Mais par-dessous l’Un contre tous, proclamé par le texte biblique, la tradition monothéiste et les exégètes, paraît se
jouer un duel, Un contre Un, Yahweh contre Pharaon. Le dieu unique d’Israël n’est tel que pour un duel victorieux
contre l’unique dieu vivant de l’Egypte, Pharaon, de même que Yahweh n’est l’Un que face à la multitude des dieux
d’Egypte. Cet affrontement nécessaire de deux entités qui se posent en s’opposant (ou plus exactement la seconde,
Dieu, posant son être en s’opposant à la première, Pharaon) apparaît formellement dans le livre de l’Exode, mais n’est
pas expressément formulée en termes de duel, afin que Yahweh demeure incommensurablement supérieur à
Pharaon, et que sa dépendance essentielle envers celui-ci (Dieu est Un parce que Pharaon l’est en premier)

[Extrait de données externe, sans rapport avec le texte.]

-- ==== Sys2Proof/Machine/Key.lean ====
section
/-! DEFINITION. The key store and the authentication engine (chapter 14). -/

namespace Sys2Proof.Machine

/-! ### Slots (R314 to R317) -/

/-- A slot. -/
def State.keySlot (s : State) (n : Nat) : KeySlot := nth s.key.slots n {}

/-- Word 0 of a descriptor (Table 14-1). -/
def KeySlot.word0 (k : KeySlot) : Nat :=
  k.state + (if k.expire then 8 else 0) + (if k.counted then 16 else 0) + (if k.derived then 32 else 0) + 256 * k.alg + 65536 * k.spp +
    2 ^ 24 * k.parent

/-- The 16 bytes of a descriptor. -/
def KeySlot.bytes (k : KeySlot) : List Byte := leBytes 4 k.word0 ++ leBytes 4 k.keyId ++ leBytes 6 k.uses ++ leBytes 1 k.depth ++ leBytes 1 k.wgen

/-- A slot takes a value, which SLOT_DESC shows. -/
def State.setSlotKey (s : State) (n : Nat) (k : KeySlot) : State :=
  let s := { s with key := { s.key with slots := setNth s.key.slots n k } }
  s.puts [(KEY.SLOT_DESC_0 n, k.word0), (KEY.SLOT_DESC_1 n, k.keyId), (KEY.SLOT_DESC_2 n, k.uses), (KEY.SLOT_DESC_3_USES n, k.uses / 2 ^ 32),
    (KEY.SLOT_DESC_3_DEPTH n, k.depth), (KEY.SLOT_DESC_3_WGEN n, k.wgen)]

/-- Whether a slot is usable (R316). -/
def KeySlot.usable (k : KeySlot) : Bool := k.state == 1 && (!k.counted || k.uses != 0)

/-- A change of a slot with its journal entry (R336). -/
def State.changeKey (s : State) (o : Origin) (n : Nat) (k : KeySlot) : State :=
  let old := s.keySlot n
  (s.setSlotKey n k).journal o 4 (0x1C1000 + 0x10 * n) (old.word0 + 2 ^ 32 * old.keyId) (k.word0 + 2 ^ 32 * k.keyId) 0

/-! ### Use of keys (R322, R329, R332, R333) -/

/-- A use of a slot is counted down (R322). -/
def State.useKey (s : State) (n : Nat) : State :=
  let k := s.keySlot n
  if k.counted then s.setSlotKey n { k with uses := k.uses - 1 } else s

/-- An operation has completed: OPS_CNT, and blocks on a pipeline or compressions on a core; which one took it is open. -/
def State.opDone (s : State) (sha : Bool) (n : Nat) : State :=
  let r := s.free
  let s := r.2.inc KEY.OPS_CNT
  if sha then s.pmu 0x09 (r.1 % 2) n else s.pmu 0x08 (bits (s.get KEY.PIPE_MAP_MAP) (4 * (r.1 % 6)) 4) n

/-- Blocks pass a pipeline without being an operation of R333; which one took them is open. -/
def State.blocksDone (s : State) (n : Nat) : State :=
  let r := s.free
  r.2.pmu 0x08 (bits (r.2.get KEY.PIPE_MAP_MAP) (4 * (r.1 % 6)) 4) n

/-- The comparison with the shadowing spares found no majority: KEY_CRYPTO, MISMATCH_CNT (R334). -/
def State.mismatch (s : State) : State := { s.inc KEY.MISMATCH_CNT with flt := { s.flt with keyMismatch := true } }

/-- The result of an AES operation, released after the comparison of R334; one that it discards is empty. -/
def State.released (s : State) (b : List Byte) : List Byte × State :=
  match s.key.fails with
  | none => (b, s)
  | some 0 => ([], { s.mismatch with key := { s.key with fails := none } })
  | some (k + 1) => (b, { s with key := { s.key with fails := some k } })

/-- Stock of an ICV (Table 14-7). -/
def icvStock (alg : Nat) : Nat := if alg = 1 then 520 else 260

/-- An ICV over a message with a slot that is usable (R317, R322, R332); empty where its result is discarded. -/
def State.icv (s : State) (n : Nat) (m : List Byte) : List Byte × State :=
  let k := s.keySlot n
  let s := s.useKey n
  if k.alg = 1 then (icvOf k.alg k.mat m, s.opDone true ((m.length + 72) / 64 + 1))
  else (s.opDone false ((m.length + 15) / 16)).released (icvOf k.alg k.mat m)

/-- The slot that an SPP and a KEY_ID name for PTP, if one that is not EMPTY does (R329). -/
def State.findKey (s : State) (spp keyId : Nat) : Option Nat :=
  (List.range 256).find? (fun n =>
    let k := s.keySlot n
    k.state != 0 && (k.alg == 1 || k.alg == 2) && k.spp == spp && k.keyId == keyId)

/-! ### Staging and commit (R318 to R320, R339) -/

/-- KEY_STAGE_WRITE (R318, R339): only PF0 stages key and descriptor bytes, and not while BUSY; no key byte reaches the ream. -/
def runKeyStageWrite (o : Origin) (a v : Nat) (s : State) : State :=
  if o ≠ .pf0 then
    let s := if o = .pf1 then s.inc HIF.PF1_WRITE_DENY_CNT else (s.useUnlock o).2
    ((s.charge0 60).inc KEY.KEY_DENY_CNT).journal o 1 a 0 0 0
  else
    let s := (s.useUnlock o).2
    if s.flag KEY.KEY_STATUS_BUSY then ((s.charge0 60).inc GLB.POSTED_DROP_CNT).journal o 1 a 0 0 0
    else if a < 0x1C0010 ∨ 0x1C0040 < a then s
    else s.put ⟨32 * a, 32, 0⟩ v

/-- The staged key bytes. -/
def State.stagedMat (s : State) : List Byte := (List.range 8).flatMap (fun i => leBytes 4 (s.get (KEY.KEY_STAGE i)))

/-- The staged descriptor bytes. -/
def State.stagedDesc (s : State) : List Byte := (List.range 4).flatMap (fun j => leBytes 4 (s.get (KEY.KEY_STAGE_D j)))

/-- Whether another slot that is not EMPTY holds the same SPP and KEY_ID for PTP (check 7 of Table 14-4). -/
def State.keyDup (s : State) (n alg spp keyId : Nat) : Bool :=
  (alg == 1 || alg == 2) && (List.range 256).any (fun m =>
    let k := s.keySlot m
    m != n && k.state != 0 && (k.alg == 1 || k.alg == 2) && k.spp == spp && k.keyId == keyId)

/-- The result of a commit word (Table 14-4). -/
def State.commitResult (s : State) (v : Nat) : Nat :=
  let n := v % 256
  let d := s.stagedDesc
  let alg := leAt d 1 1
  if bits v 8 8 ≠ 255 - n ∨ v / 65536 ≠ 0xA5C3 then 1
  else if s.key.work.isSome then 2
  else if s.getT KEY.KEY_CTRL_WRITE_EN = 0 then 3
  else if s.flag KEY.KEY_STATUS_TAMPER then 4
  else if s.get KEY.KEY_STAGE_CRC ≠ crc32 (s.stagedMat ++ d) then 5
  else if alg = 0 ∨ 4 < alg ∨ bits (leAt d 0 1) 6 2 ≠ 0 ∨ (bitOf (leAt d 0 1) 4 = true ∧ leAt d 8 6 = 0) then 6
  else if s.keyDup n alg (leAt d 2 1) (leAt d 4 4) then 7 else 0

/-- An accepted commit or derivation that class 3 has paid for is being written (R320). -/
def State.keyPaid (s : State) : State :=
  { s with key := { s.key with work := s.key.work.map (fun (w : KeyWork) => { w with paid := true }) } }

/-- KEY_COMMIT (R319, R320): the checks of Table 14-4; an accepted one is written once class 3 has paid, with BUSY at 1. At stage 1 it
has been accepted and waits for stock. -/
def runKeyCommit (o : Origin) (v : Nat) (stage : Nat) (s : State) : State :=
  if stage = 1 then
    if s.key.work.any (fun (w : KeyWork) => !w.paid) then s.tryPay 3 2000 (.keyCommit o v) 1 State.keyPaid else s
  else if o = .pf1 then s.inc HIF.PF1_WRITE_DENY_CNT
  else
    let a := 0x1C0044
    let u := s.useUnlock o
    let s := u.2
    if s.flag KEY.KEY_STATUS_BUSY then ((s.charge0 60).inc GLB.POSTED_DROP_CNT).journal o 1 a 0 v 0
    else if !u.1 then s.refuseWrite o a v
    else
      let r := s.commitResult v
      let s := s.put KEY.KEY_STATUS_COMMIT_RESULT r
      if r ≠ 0 then s.inc KEY.COMMIT_REFUSE_CNT
      else
        let n := v % 256
        let d := s.stagedDesc
        let k : KeySlot := {
          state := 1, expire := bitOf (leAt d 0 1) 3, counted := bitOf (leAt d 0 1) 4, alg := leAt d 1 1,
          spp := leAt d 2 1, keyId := leAt d 4 4, uses := leAt d 8 6, mat := s.stagedMat }
        let s := (s.inc KEY.COMMIT_CNT).puts [(KEY.KEY_STATUS_BUSY, 1)]
        let s := { s with key := { s.key with work := some ⟨n, k, false, o, false, false⟩ } }
        s.tryPay 3 2000 (.keyCommit o v) 1 State.keyPaid

/-- KEY_COMMIT_SWITCH (R320): the half-select switches, BUSY falls, and the change waits for its edge. -/
def runKeyCommitSwitch (s : State) : State :=
  match s.key.work with
  | some w =>
    if w.paid && !w.done then
      let s := s.puts [(KEY.KEY_STATUS_BUSY, 0), (KEY.KEY_STATUS_PENDING, 1)]
      { s with key := { s.key with work := some { w with done := true } } }
    else s
  | none => s

/-! ### Commands (R324 to R327, R337) -/

/-- Whether a slot is an ancestor of another, followed through slots in every state. -/
def State.keyAbove (s : State) (roots : List Nat) : Nat → Nat → Bool
  | 0, _ => false
  | f + 1, n =>
    let k := s.keySlot n
    k.derived && (roots.contains k.parent || State.keyAbove s roots f k.parent)

/-- Whether the arguments of a derivation meet R325, beyond its origin, the enables and the parent's use. -/
def State.deriveOk (s : State) (a : DeriveArgs) : Bool :=
  let p := s.keySlot a.parent
  p.alg == 4 && decide (p.depth ≤ 2) && a.child != a.parent && !s.keyAbove [a.child] 256 a.parent && decide (a.child < 256) &&
    decide (1 ≤ a.alg) && decide (a.alg ≤ 4) && !(a.counted && a.uses == 0) && !s.keyDup a.child a.alg a.spp a.keyId &&
    decide (1 ≤ a.label.length) && decide (a.label.length ≤ 16) && decide (a.context.length ≤ 16)

/-- KEY_DERIVE (R324, R325). -/
def runKeyDerive (h : Hdr) (a : DeriveArgs) (stage : Nat) (s : State) : State :=
  let self : Instr := .keyDerive h a
  let f := fun (s : State) =>
    if h.origin ≠ .pf0 ∨ s.getT KEY.KEY_CTRL_DERIVE_EN = 0 ∨ s.flag KEY.KEY_STATUS_TAMPER = true then s.complete h 0xC0 stDENIED 0
    else if s.key.work.isSome then s.complete h 0xC0 stBUSY 0
    else if !(s.keySlot a.parent).usable then s.complete h 0xC0 stNOTREADY 0
    else if !s.deriveOk a then s.complete h 0xC0 stINVALID 0
    else s.tryPay 3 1500 self 1 (ring := some (cmdSource h)) (fun s =>
      let p := s.keySlot a.parent
      let k : KeySlot := {
        state := 1, expire := a.expire || p.expire, counted := a.counted, derived := true, alg := a.alg, spp := a.spp,
        parent := a.parent, keyId := a.keyId, uses := a.uses, depth := p.depth + 1, mat := kdf p.mat a.label a.context }
      let s := ((s.useKey a.parent).opDone true 2).put KEY.KEY_STATUS_BUSY 1
      let s := { s with key := { s.key with work := some ⟨a.child, k, true, h.origin, true, false⟩ } }
      (s.journalCmd h 0xC0 (a.parent + 256 * a.child + 65536 * a.alg + 2 ^ 24 * a.spp + 2 ^ 32 * a.keyId)
        (a.uses + 2 ^ 48 * ((if a.counted then 1 else 0) + (if a.expire then 2 else 0)) + 2 ^ 56 * a.label.length)).complete h 0xC0 stOK 0)
  if stage = 0 then s.command h 0xC0 false self (dmaStock 64) f else f s

/-- KEY_INVALIDATE (R327): the slot becomes INVALID at the next edge. -/
def runKeyInvalidate (h : Hdr) (slot stage : Nat) (s : State) : State :=
  s.commandAt h 0xC1 false (.keyInvalidate h slot) stage (fun s =>
    if 255 < slot then s.complete h 0xC1 stINVALID 0
    else if (s.keySlot slot).state = 0 then s.complete h 0xC1 stNOTREADY 0
    else s.tryPay 3 150 (.keyInvalidate h slot) 1 (ring := some (cmdSource h)) (fun s =>
      let s := { s with key := { s.key with inval := s.key.inval ++ [(slot, h.origin)] } }
      (s.journalCmd h 0xC1 slot 0).complete h 0xC1 stOK 0))

/-- KEY_INFO (R337): the descriptors of a range of slots. -/
def runKeyInfo (h : Hdr) (first count addr stage : Nat) (s : State) : State :=
  s.commandAt h 0xC2 true (.keyInfo h first count addr) stage (fun s =>
    if count = 0 ∨ 256 < first + count then s.complete h 0xC2 stINVALID 0
    else s.tryPay 3 (150 + dmaStock (16 * count)) (.keyInfo h first count addr) 1 (ring := some (cmdSource h)) (fun s =>
      s.dataOut h 0xC2 addr ((List.range count).flatMap (fun i => (s.keySlot (first + i)).bytes)) 0))

/-- KEY_TAMPER_CLEAR (R331). -/
def runKeyTamperClear (h : Hdr) (s : State) : State :=
  s.command h 0xC3 false (.keyTamperClear h) 0 (fun s =>
    if s.mode ≠ 0 then s.complete h 0xC3 stMODE 0
    else if s.key.trigger then s.complete h 0xC3 stNOTREADY 0
    else ((s.put KEY.KEY_STATUS_TAMPER 0).journalCmd h 0xC3 0 0).complete h 0xC3 stOK 0)

/-! ### Changes at a sheet edge (R321, R322, R327, R328) -/

/-- The commit or derivation whose write has completed takes effect. -/
def State.keyTake (s : State) (w : KeyWork) : State :=
  let s := (s.charge0 50).changeKey w.origin w.slot { w.new with wgen := ((s.keySlot w.slot).wgen + 1) % 256 }
  let s := if w.derive then s.inc KEY.DERIVE_CNT else s
  ({ s with key := { s.key with work := none } }).put KEY.KEY_STATUS_PENDING 0

/-- VALID descendants of slots that were invalidated, rewritten or zeroised become STALE (R327). -/
def State.keyStale (s : State) (roots : List Nat) : State :=
  if roots.isEmpty then s
  else
    ((List.range 256).filter (fun n => (s.keySlot n).state == 1 && s.keyAbove roots 256 n)).foldl (fun s n =>
      (s.charge0 50).changeKey .auto n { s.keySlot n with state := 2 }) s

/-- Steps 1 to 4 of R328. -/
def State.keyEdge (s : State) : State :=
  let inval := s.key.inval
  let zero := s.key.zeroised
  let s := { s with key := { s.key with inval := [], zeroised := [] } }
  let s := inval.foldl (fun s (q : Nat × Origin) =>
    if (s.keySlot q.1).state = 0 then s
    else ((s.charge0 50).changeKey q.2 q.1 { s.keySlot q.1 with state := 4, mat := [] }).inc KEY.INVALIDATE_CNT) s
  let w := s.key.work.filter (fun (w : KeyWork) => w.done)
  let s := match w with
    | some w => s.keyTake w
    | none => s
  let s := (List.range 256).foldl (fun s n =>
    let k := s.keySlot n
    if k.state = 1 ∧ k.counted = true ∧ k.uses = 0 then (s.charge0 50).changeKey .auto n { k with state := 3 } else s) s
  s.keyStale (inval.map (·.1) ++ zero ++ (match w with | some w => [w.slot] | none => []))

/-! ### Zeroisation (R330) -/

/-- The whole store is zeroised, with no stock: slots, staging registers, the pending change. -/
def State.zeroise (s : State) : State :=
  let live := (List.range 256).filter (fun n => (s.keySlot n).state != 0)
  let s := live.foldl (fun s n => s.changeKey .tamper n { s.keySlot n with state := 5, mat := [] }) s
  let s := (List.range 8).foldl (fun s i => s.put (KEY.KEY_STAGE i) 0) s
  let s := ((List.range 4).foldl (fun s j => s.put (KEY.KEY_STAGE_D j) 0) s).puts [(KEY.KEY_STAGE_CRC, 0), (KEY.KEY_STATUS_BUSY, 0),
    (KEY.KEY_STATUS_PENDING, 0), (KEY.KEY_STATUS_TAMPER, 1)]
  ({ s with key := { s.key with work := none, zeroised := s.key.zeroised ++ live } }).inc KEY.ZEROISE_CNT

/-! ### Shadowing (R334) -/

/-- What the shadowing of the last sheet found outvoted; then the spares shadow the next pipeline, if class 4 can pay, and the
comparison of the sheet that begins may discard one result. -/
def State.shadowEdge (s : State) (r : ShadowIn) : State :=
  let on := s.flag KEY.SHADOW_CFG && s.get KEY.KEY_STATUS_SPARES != 0
  let s := match r with
    | .agree => s
    | .outvoted p =>
      let s := s.put KEY.PIPE_STAT_SUSPECT (putBit (s.get KEY.PIPE_STAT_SUSPECT) (p % 8) true)
      s.mismatch.addCandidate 2 (p % 8) 0
    | .discarded _ => s
  let s := { s with key := { s.key with fails := none } }
  if !on then s.put KEY.PIPE_STAT_VOTING 0
  else s.orPause 4 200 (fun s =>
    let n := (s.key.shadow + 1) % 6
    let s := s.puts [(KEY.PIPE_STAT_SHADOWED, n), (KEY.PIPE_STAT_VOTING, if 2 ≤ s.get KEY.KEY_STATUS_SPARES then 1 else 0)]
    { s with key := { s.key with shadow := n, fails := match r with
      | .discarded k => some k
      | _ => none } })

end Sys2Proof.Machine
end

n’apparaisse d’aucune façon. En vérité, l’idée même de duel est formellement niée par la manière dont se déroule le
conflit : loin d’agir en ennemi redoutable, le roi d’Egypte ne persiste à retenir Israël en esclavage que parce que telle
est la volonté de Dieu ("J’endurcirai le cœur du Pharaon", tel est le refrain de Yahweh au long du récit des "Dix Plaies
de l’Egypte"), afin que son triomphe soit plus éclatant. De notre point de vue, cette capture de la volonté de l’ennemi,
dont les décisions sont celles de son adversaire lui-même, paraît comme une invraisemblable surenchère rhétorique,
une montée aux extrêmes ou martingale absolue pour gagner à tout coup puisque tous les coups de l’ennemi sont
décidés par son adversaire pour sa perte. C’est encore plus sûr que de jouer à qui perd gagne ! Cet incroyable
stratagème verbal vise à inverser la vraie faiblesse de Yahweh, sa dépendance ontologique envers Pharaon, qui est
première, en une absolue sujétion de l’être de Pharaon à Yahweh, qui est seconde et purement rhétorique. AntiPharaon, le Dieu d’Israël est voulu comme un Super-Pharaon.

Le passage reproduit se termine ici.